さらには血管が破れやすくなって、脳出血などを起こすリスクが高まります。
高血圧症には二種類あって、原因がはっきりしないもの、腎臓病などによって二次的に高血圧が起こるもの、に区別されます。
一般に高血圧の患者は前者であり、遺伝・肥満・加齢・塩分過多・ストレス・喫煙・運動不足などが原因となっていると考えられています。
しかしこのようなマイナス因子が多少あったとしても、血栓を溶解させるという働きを持つ納豆キナーゼを日常的に摂取していれば、
高血圧を予防する可能性を期待することができます。
納豆キナーゼが、様々な成人病の対策として期待できます。
納豆キナーゼがコレステロール値を下げる。
納豆キナーゼには、血液中のコレステロール値を改善する効果を持つことがわかっています。

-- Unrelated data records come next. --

/-! ### Register arithmetic and logic (T2) -/

/-- T2-1. -/
theorem test_ldImm :
    (after 0x6AFF State.reset).map (fun t => t.reg 0xA) = some 0xFF := by decide
/-- T2-2: no carry is recorded. -/
theorem test_addImm :
    (after 0x7220 (regs [(2, 0xF0), (0xF, 0x55)] State.reset)).map (fun t => (t.reg 2, t.reg 0xF)) = some (0x10, 0x55) := by decide
/-- T2-4. -/
theorem test_ldReg :
    (after 0x8010 (regs [(0, 0x3C), (1, 0x0F), (0xF, 0x55)] State.reset)).map (fun t => (t.reg 0, t.reg 0xF)) = some (0x0F, 0x55) := by decide
/-- T2-4: `VF` is not reset. -/
theorem test_orReg :
    (after 0x8011 (regs [(0, 0x3C), (1, 0x0F), (0xF, 0x55)] State.reset)).map (fun t => (t.reg 0, t.reg 0xF)) = some (0x3F, 0x55) := by decide
/-- T2-4. -/
theorem test_andReg :
    (after 0x8012 (regs [(0, 0x3C), (1, 0x0F), (0xF, 0x55)] State.reset)).map (fun t => (t.reg 0, t.reg 0xF)) = some (0x0C, 0x55) := by decide
/-- T2-4. -/
theorem test_xorReg :
    (after 0x8013 (regs [(0, 0x3C), (1, 0x0F), (0xF, 0x55)] State.reset)).map (fun t => (t.reg 0, t.reg 0xF)) = some (0x33, 0x55) := by decide
/-- T2-6 (S5). -/
theorem test_addReg :
    (after 0x8014 (regs [(0, 250), (1, 10)] State.reset)).map (fun t => (t.reg 0, t.reg 0xF)) = some (4, 1) := by decide
/-- T2-10: the carry is written last. -/
theorem test_addReg_vf :
    (after 0x8F14 (regs [(0xF, 200), (1, 100)] State.reset)).map (fun t => t.reg 0xF) = some 1 := by decide
/-- T2-14: equal operands give 0 and 0. -/
theorem test_subReg_equal :
    (after 0x8015 (regs [(0, 5), (1, 5), (0xF, 9)] State.reset)).map (fun t => (t.reg 0, t.reg 0xF)) = some (0, 0) := by decide
/-- T2-16: the result reads the flag just written. -/
theorem test_subReg_vf :
    (after 0x80F5 (regs [(0, 5), (0xF, 3)] State.reset)).map (fun t => (t.reg 0, t.reg 0xF)) = some (4, 1) := by decide
/-- T2-18: `Vy` is not read. -/
theorem test_shr :
    (after 0x8016 (regs [(0, 0x05), (1, 0xFF)] State.reset)).map (fun t => (t.reg 0, t.reg 0xF)) = some (2, 1) := by decide
/-- T2-22. -/
theorem test_subn :
    (after 0x8017 (regs [(0, 3), (1, 10)] State.reset)).map (fun t => (t.reg 0, t.reg 0xF)) = some (7, 1) := by decide
/-- T2-23. -/
theorem test_subn_borrow :
    (after 0x8017 (regs [(0, 10), (1, 3)] State.reset)).map (fun t => (t.reg 0, t.reg 0xF)) = some (0xF9, 0) := by decide
/-- T2-25: the raw bit, not 1. -/
theorem test_shl :
    (after 0x800E (regs [(0, 0xC1)] State.reset)).map (fun t => (t.reg 0, t.reg 0xF)) = some (0x82, 0x80) := by decide
/-- T2-28. -/
theorem test_shl_vf :
    (after 0x8FFE (regs [(0xF, 0x80)] State.reset)).map (fun t => t.reg 0xF) = some 0 := by decide
/-- T2-33: the refusal leaves the state before the step. -/
theorem test_vf_refused :
    (after 0x8F15 (under refuse)).map (fun t => (t.faulted, t.pc)) = some (some (.vfOperand 0x8F15), 0x200) := by decide
/-- T2-31: with mask 0 the result is 0, whatever is drawn. -/
theorem test_rnd_masked : ∃ t, exec (.rnd 3 0) State.reset = .next t ∧ t.reg 3 = 0 := ⟨_, rfl, by simp⟩
/-- T2-32: with mask 0xFF the result is the byte drawn. -/
theorem test_rnd_drawn : ∃ t, exec (.rnd 3 0xFF) State.reset = .next t ∧ t.reg 3 = Config.randomByte 0 := by
  refine ⟨_, rfl, ?_⟩
  rw [State.reg_setReg_self]
  exact BitVec.and_allOnes (x := Config.randomByte 0)

/-! ### Index register and memory (T3) -/

/-- T3-1. -/
theorem test_ldI :
    (after 0xA123 State.reset).map (fun t => t.idx) = some 0x123 := by decide
/-- T3-2: no jump. -/
theorem test_ldIV0 :
    (after 0xB300 (regs [(0, 0x10)] State.reset)).map (fun t => (t.idx, t.pc)) = some (0x310, 0x202) := by decide
/-- T3-5: `I` wraps and `VF` stays. -/
theorem test_addI :
    (after 0xF01E ((regs [(0, 1), (0xF, 7)] State.reset).setIdx 0xFFFF)).map (fun t => (t.idx, t.reg 0xF)) = some (0, 7) := by decide
/-- T3-7: the register is not masked to a digit. -/
theorem test_ldF :
    (after 0xF129 (regs [(1, 0x10)] State.reset)).map (fun t => t.idx) = some 0x050 := by decide
/-- T3-9. -/
theorem test_ldB :
    (after 0xF033 ((regs [(0, 254)] State.reset).setIdx 0x300)).map (fun t => (t.byteAt 0x300, t.byteAt 0x301, t.byteAt 0x302, t.idx)) = some (2, 5, 4, 0x300) := by decide
/-- T3-12 under fault: the first digit is stored, then the fault, with the timers as they were. -/
theorem test_ldB_fault :
    (after 0xF033 (((regs [(0, 123)] (under oobFault)).setIdx 0xFFF).setDt 5)).map (fun t => (t.byteAt 0xFFF, t.faulted, t.pc, t.dt)) = some (1, some (.outOfRange 0x1000), 0x202, 5) := by decide
/-- T3-13. -/
theorem test_stRegs :
    (after 0xF255 ((regs [(0, 1), (1, 2), (2, 3)] State.reset).setIdx 0x300)).map (fun t => (t.byteAt 0x300, t.byteAt 0x302, t.byteAt 0x303, t.idx)) = some (1, 3, 0, 0x300) := by decide
/-- T3-15. -/
theorem test_ldRegs :
    (after 0xF265 (bytes 0x300 [2, 5, 4] ((regs [(3, 0x77)] State.reset).setIdx 0x300))).map (fun t => (t.reg 0, t.reg 1, t.reg 2, t.reg 3, t.idx)) = some (2, 5, 4, 0x77, 0x300) := by decide
/-- T3-17: the load wraps into the font. -/
theorem test_ldRegs_wraps :
    (after 0xF365 (State.reset.setIdx 0xFFE)).map (fun t => (t.reg 0, t.reg 1, t.reg 2, t.reg 3)) = some (0, 0, 0xF0, 0x90) := by decide

/-! ### Display (T4) -/

/-- T4-1. -/
theorem test_cls :
    (after 0x00E0 ((regs [(0xF, 0x55)] State.reset).setFb (drawPixel clearDisplay 3 4).1)).map (fun t => (pixel t.fb 3 4, t.reg 0xF)) = some (false, 0x55) := by decide
/-- T4-8: the column is read from `VF` before it is written. -/
theorem test_drw_vf :
    (after 0xDF01 (bytes 0x300 [0x80] ((regs [(0xF, 5)] State.reset).setIdx 0x300))).map (fun t => (pixel t.fb 5 0, pixel t.fb 0 0, t.reg 0xF)) = some (true, false, 0) := by decide
/-- T4-11: a collision on row 0 is not cancelled by row 1. -/
theorem test_drw_collides :
    (after 0xD012 (bytes 0x300 [0x80, 0x00] ((State.reset.setIdx 0x300).setFb (drawPixel clearDisplay 0 0).1))).map (fun t => (pixel t.fb 0 0, t.reg 0xF)) = some (false, 1) := by decide
/-- S2: coordinates wrap. -/
theorem test_drawPixel_wraps :
    (pixel (drawPixel clearDisplay 66 5).1 2 5, pixel (drawPixel clearDisplay 5 33).1 5 1, (drawPixel (drawPixel clearDisplay 66 5).1 2 5).2) = (true, true, true) := by decide

/-! ### Keyboard (T5) -/

/-- T5-1. -/
theorem test_skp :
    (after 0xE59E ((regs [(5, 7)] State.reset).addKey 7)).map (fun t => t.pc) = some 0x204 := by decide
/-- T5-5: a code above 15 is not pressed. -/
theorem test_skp_high_code :
    (after 0xE59E ((regs [(5, 0x17)] State.reset).addKey 7)).map (fun t => t.pc) = some 0x202 := by decide
/-- T5-3. -/
theorem test_sknp :
    (after 0xE5A1 (regs [(5, 7)] State.reset)).map (fun t => t.pc) = some 0x204 := by decide
/-- T5-4. -/
theorem test_sknp_pressed :
    (after 0xE5A1 ((regs [(5, 7)] State.reset).addKey 7)).map (fun t => t.pc) = some 0x202 := by decide
/-- T5-6: the step that starts the wait still decrements. -/
theorem test_ldVxK :
    (after 0xF30A ((regs [(3, 0x44)] State.reset).setDt 2)).map (fun t => (t.paused, t.pending, t.pc, t.reg 3, t.dt)) = some (true, some 3, 0x202, 0x44, 1) := by decide
/-- T5-10: a repeat fires the wait. -/
theorem test_keyDown_repeat :
    (next? (onKeyDown 7 (((State.reset.addKey 7).setPaused true).setOnKeyPress 3))).map
      (fun t => (t.reg 3, t.paused, t.pending, t.isPressed 7)) = some (7, false, none, true) := by decide
/-- T5-8: a key-up does not end the wait. -/
theorem test_keyUp_waiting :
    (next? (onKeyUp 3 (((State.reset.addKey 3).setPaused true).setOnKeyPress 3))).map
      (fun t => (t.isPressed 3, t.paused, t.pending)) = some (false, true, some 3) := by decide
/-- T5-14. -/
theorem test_keyDown_16 :
    refusal? (onKeyDown 16 State.reset) = some (.badKeyCode 16) := by decide

/-! ### Timers (T6) -/

/-- T6-1 under after_execute. -/
theorem test_ldDTVx :
    (after 0xF015 (regs [(0, 10)] State.reset)).map (fun t => t.dt) = some 9 := by decide
/-- T6-1 under before_fetch. -/
theorem test_ldDTVx_before :
    (after 0xF015 (regs [(0, 10)] (under beforeFetch))).map (fun t => t.dt) = some 10 := by decide
/-- T6-4. -/
theorem test_ldSTVx :
    (after 0xF418 (regs [(4, 3)] State.reset)).map (fun t => t.st) = some 2 := by decide
/-- T6-5 under after_execute. -/
theorem test_ldVxDT :
    (after 0xF307 (State.reset.setDt 0x20)).map (fun t => (t.reg 3, t.dt)) = some (0x20, 0x1F) := by decide
/-- T6-5 under before_fetch. -/
theorem test_ldVxDT_before :
    (after 0xF307 ((under beforeFetch).setDt 0x20)).map (fun t => (t.reg 3, t.dt)) = some (0x1F, 0x1F) := by decide

/-! ### Reset and the host (T7) -/

/-- T7-2. -/
theorem test_reset_ends_the_wait :
    (next? (hostReset (((regs [(3, 5)] State.reset).setPaused true).setOnKeyPress 3))).map (fun t => (t.paused, t.pending, t.reg 3)) = some (false, none, 0) := by decide
/-- T7-6. -/
theorem test_loadProgram :
    (next? (loadProgram [0x12, 0x00] ((regs [(0, 9)] State.reset).setPc 0x206))).map
      (fun t => (t.byteAt 0x200, t.byteAt 0x201, t.pc, t.reg 0)) = some (0x12, 0, 0x206, 9) := by decide
/-- A faulted state takes no step (R39). -/
theorem test_faulted_step :
    next? (step (State.reset.markFault (.outOfRange 0x1000))) = none := by decide

/-! ### Witnesses: a concrete state and operands that meet the hypotheses of each statement, clause by clause -/

/-- The state about to fetch `w`. -/
def ready (w : Nat) (s : State) : State := s.withFetchWord 16 w

/-- A decided fetch is a fetch. -/
theorem fetches_of {s : State} {hi lo : Byte} (h : s.fetch = .ok (hi, lo)) : s.Fetches (wordOfBytes hi lo) :=
  ⟨hi, lo, h, rfl⟩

コレステロールとは細胞を作り上げる上で重要な働きを持つ脂質のひとつですが、過剰に摂取すると脂質異常症・動脈硬化・脳梗塞・心筋梗塞などの
病気を引き起こす原因となります。
また消費エネルギーの60~70パーセントを占める基礎代謝は、加齢とともに筋力が衰えることによって低下してしまいますので、コレステロールを増加させやすい状態となります。
これに対し納豆キナーゼには、脂質異常症を引き起こすコレステロールの増加を予防する効果があります。
それを確かめたのが次の実験です。
高脂血症患者46名に対し、6か月にわたって納豆キナーゼを毎日200ミリグラムを摂取させたところ、
血中総コレステロール・LDLコレステロール、および両者の比が改善することが確認されました。
この結果は納豆キナーゼに高コレステロール血症に対する予防効果があることを示唆しています。
さらに納豆=大豆にはイソフラボンが多く含まれていますので悪玉コレステロールを下げる働きが、レシチンは中性脂肪を下げる働きがあります。サポニンには血液をサラサラにする効果があり、相乗効果が期待できるのです。
血栓予防に効果的な納豆の食べ方
昔からの健康食「納豆」と今頃の健康食「ヨーグルト」でもお伝えしましたが、納豆には効果的な食べ方があります。
夕食で食べる場合
納豆は朝食に食べるイメージですが、実は夕食に食べる方が、血栓予防に効果的と言われています。
血栓は深夜から早朝にかけて出来やすくなるため、夕食で納豆を摂っておいた方が予防につながります。
夜は納豆をつかったおかずや小鉢などを食べて、効果的に血栓予防をしましょう。
加熱しないで食べる
酵素「ナットウキナーゼ」は熱に弱いという特徴があるため加熱するとその効果が薄れてしまいます。
納豆は加熱せずに食べるとより効果的に栄養を摂ることができます。
ごはんに乗せる納豆も、最初から乗せずに別の皿に盛り付けたり、海苔に巻いて食べることをお勧めします。。
納豆おすすめ簡単レシピ「小松菜ののり納豆あえ」
小松菜と納豆を使ったこんなアレンジレシピになります。
いつもの青菜のあえ物に納豆とのりを加えるだけの簡単レシピです。
栄養たっぷりのあえ物レシピです♪

材料(4人分)
小松菜・・小1束(200g)
納豆・・1パック
しょうゆ・・小さじ2
練りがらし(好みで)・・少々
もみのり・・適量

(2)納豆はよくかき混ぜ、しょうゆと練りがらしを加え、さらによく混ぜる。
(3)小松菜を加熱した時の空きコンテナに(1)と(2)を入れてよく混ぜ、もみのりを少しずつほぐしながら加え混ぜる。
まとめ
このように納豆キナーゼには血液サラサラ効果があります。
ではそれを効果的に摂取するにはどうすれば良いのでしょうか。
血栓溶解成分を得るには、ひとり分1パックの納豆で十分な量が得られます。
またその効果は6~12時間持続すると考えられますので、毎日1パックの納豆を食べるのを習慣にすると良いでしょう。
身体に良いからと言って、1日に何パックも消費する必要はありません。
また心筋梗塞の発作は朝起きることが多いので、血栓対策としては夕食に食べるのが良いとしています。
またエゴマ油などオメガ3不飽和脂肪酸を含む油を加えるなどの工夫も有効です。
そして、加熱調理によって有効成分が失われないようにすることも覚えておきましょう。